→ WORK TO COMPLETE: Go from the first line below to the one with "(after (access true 0x18" and print each line exactly.
[EXTRACTED MATERIAL Boundary: Start]
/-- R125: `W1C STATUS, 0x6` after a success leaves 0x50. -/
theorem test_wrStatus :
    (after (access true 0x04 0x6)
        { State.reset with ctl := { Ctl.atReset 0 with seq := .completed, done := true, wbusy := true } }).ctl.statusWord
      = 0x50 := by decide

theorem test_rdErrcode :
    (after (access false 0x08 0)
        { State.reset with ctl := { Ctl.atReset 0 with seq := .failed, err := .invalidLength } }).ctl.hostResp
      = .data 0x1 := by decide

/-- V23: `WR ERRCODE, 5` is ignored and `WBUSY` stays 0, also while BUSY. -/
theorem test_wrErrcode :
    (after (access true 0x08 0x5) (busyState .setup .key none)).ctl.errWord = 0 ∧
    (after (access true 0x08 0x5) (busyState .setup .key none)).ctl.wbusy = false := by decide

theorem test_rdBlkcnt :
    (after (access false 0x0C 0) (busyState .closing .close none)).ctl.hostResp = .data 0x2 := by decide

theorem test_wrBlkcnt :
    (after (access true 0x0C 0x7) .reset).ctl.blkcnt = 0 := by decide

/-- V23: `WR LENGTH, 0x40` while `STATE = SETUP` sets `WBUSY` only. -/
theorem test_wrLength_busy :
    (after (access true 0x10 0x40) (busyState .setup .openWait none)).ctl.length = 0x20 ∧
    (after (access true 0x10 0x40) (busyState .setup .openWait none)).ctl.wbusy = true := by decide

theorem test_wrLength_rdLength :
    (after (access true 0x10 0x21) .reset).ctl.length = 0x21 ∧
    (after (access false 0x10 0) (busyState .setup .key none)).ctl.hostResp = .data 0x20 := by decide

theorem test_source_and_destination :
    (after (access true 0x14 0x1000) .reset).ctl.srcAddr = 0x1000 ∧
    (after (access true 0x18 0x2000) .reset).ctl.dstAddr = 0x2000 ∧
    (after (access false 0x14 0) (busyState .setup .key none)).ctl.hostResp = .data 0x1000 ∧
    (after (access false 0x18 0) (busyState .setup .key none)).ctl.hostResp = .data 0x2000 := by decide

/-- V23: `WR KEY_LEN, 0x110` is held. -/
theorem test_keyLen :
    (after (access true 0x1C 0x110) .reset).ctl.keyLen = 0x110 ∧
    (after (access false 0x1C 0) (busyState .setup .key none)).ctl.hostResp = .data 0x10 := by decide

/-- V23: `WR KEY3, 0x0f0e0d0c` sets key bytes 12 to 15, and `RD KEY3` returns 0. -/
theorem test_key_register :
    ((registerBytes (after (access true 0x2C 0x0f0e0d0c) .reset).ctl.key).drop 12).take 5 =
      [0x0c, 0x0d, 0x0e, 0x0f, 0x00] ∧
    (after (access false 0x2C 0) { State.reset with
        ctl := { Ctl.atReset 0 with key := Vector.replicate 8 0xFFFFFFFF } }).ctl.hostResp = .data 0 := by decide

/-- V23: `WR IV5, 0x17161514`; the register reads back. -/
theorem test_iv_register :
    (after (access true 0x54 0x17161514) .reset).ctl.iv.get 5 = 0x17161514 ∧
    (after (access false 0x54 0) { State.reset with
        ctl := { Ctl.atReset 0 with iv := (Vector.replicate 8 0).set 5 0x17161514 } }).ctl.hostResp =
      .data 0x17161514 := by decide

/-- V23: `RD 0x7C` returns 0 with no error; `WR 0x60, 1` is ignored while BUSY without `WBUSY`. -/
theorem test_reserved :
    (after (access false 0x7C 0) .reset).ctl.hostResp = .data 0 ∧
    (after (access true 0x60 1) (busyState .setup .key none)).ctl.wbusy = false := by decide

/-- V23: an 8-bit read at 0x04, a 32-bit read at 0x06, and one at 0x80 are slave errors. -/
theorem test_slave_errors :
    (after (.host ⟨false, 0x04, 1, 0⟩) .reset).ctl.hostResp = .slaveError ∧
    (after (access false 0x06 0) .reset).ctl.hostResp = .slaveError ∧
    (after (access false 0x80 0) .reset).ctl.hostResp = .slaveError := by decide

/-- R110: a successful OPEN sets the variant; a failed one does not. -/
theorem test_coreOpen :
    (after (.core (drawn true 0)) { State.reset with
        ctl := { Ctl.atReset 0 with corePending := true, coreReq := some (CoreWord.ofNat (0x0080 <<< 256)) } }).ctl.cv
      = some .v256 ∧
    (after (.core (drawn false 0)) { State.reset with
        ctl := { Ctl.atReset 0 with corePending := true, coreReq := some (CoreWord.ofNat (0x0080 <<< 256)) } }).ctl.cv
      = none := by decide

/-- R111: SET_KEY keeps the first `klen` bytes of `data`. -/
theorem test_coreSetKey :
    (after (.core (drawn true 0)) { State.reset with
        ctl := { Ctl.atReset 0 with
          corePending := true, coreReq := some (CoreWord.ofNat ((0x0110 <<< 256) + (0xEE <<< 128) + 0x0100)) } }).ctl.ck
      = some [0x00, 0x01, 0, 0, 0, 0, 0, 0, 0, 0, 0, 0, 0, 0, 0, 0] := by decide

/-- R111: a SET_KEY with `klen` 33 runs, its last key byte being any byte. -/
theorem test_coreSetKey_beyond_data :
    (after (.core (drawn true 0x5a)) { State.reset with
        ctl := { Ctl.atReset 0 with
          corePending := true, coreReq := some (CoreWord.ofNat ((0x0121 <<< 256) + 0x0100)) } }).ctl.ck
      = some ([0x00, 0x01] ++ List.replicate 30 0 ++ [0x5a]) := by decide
[EXTRACTED MATERIAL Boundary: End]
→ COMPLETED TASK:
/-- R125: `W1C STATUS, 0x6` after a success leaves 0x50. -/
theorem test_wrStatus :
    (after (access true 0x04 0x6)
        { State.reset with ctl := { Ctl.atReset 0 with seq := .completed, done := true, wbusy := true } }).ctl.statusWord
      = 0x50 := by decide

theorem test_rdErrcode :
    (after (access false 0x08 0)
        { State.reset with ctl := { Ctl.atReset 0 with seq := .failed, err := .invalidLength } }).ctl.hostResp
      = .data 0x1 := by decide

/-- V23: `WR ERRCODE, 5` is ignored and `WBUSY` stays 0, also while BUSY. -/
theorem test_wrErrcode :
    (after (access true 0x08 0x5) (busyState .setup .key none)).ctl.errWord = 0 ∧
    (after (access true 0x08 0x5) (busyState .setup .key none)).ctl.wbusy = false := by decide

theorem test_rdBlkcnt :
    (after (access false 0x0C 0) (busyState .closing .close none)).ctl.hostResp = .data 0x2 := by decide

theorem test_wrBlkcnt :
    (after (access true 0x0C 0x7) .reset).ctl.blkcnt = 0 := by decide

/-- V23: `WR LENGTH, 0x40` while `STATE = SETUP` sets `WBUSY` only. -/
theorem test_wrLength_busy :
    (after (access true 0x10 0x40) (busyState .setup .openWait none)).ctl.length = 0x20 ∧
    (after (access true 0x10 0x40) (busyState .setup .openWait none)).ctl.wbusy = true := by decide

theorem test_wrLength_rdLength :
    (after (access true 0x10 0x21) .reset).ctl.length = 0x21 ∧
    (after (access false 0x10 0) (busyState .setup .key none)).ctl.hostResp = .data 0x20 := by decide

theorem test_source_and_destination :
    (after (access true 0x14 0x1000) .reset).ctl.srcAddr = 0x1000 ∧
    (after (access true 0x18 0x2000) .reset).ctl.dstAddr = 0x2000 ∧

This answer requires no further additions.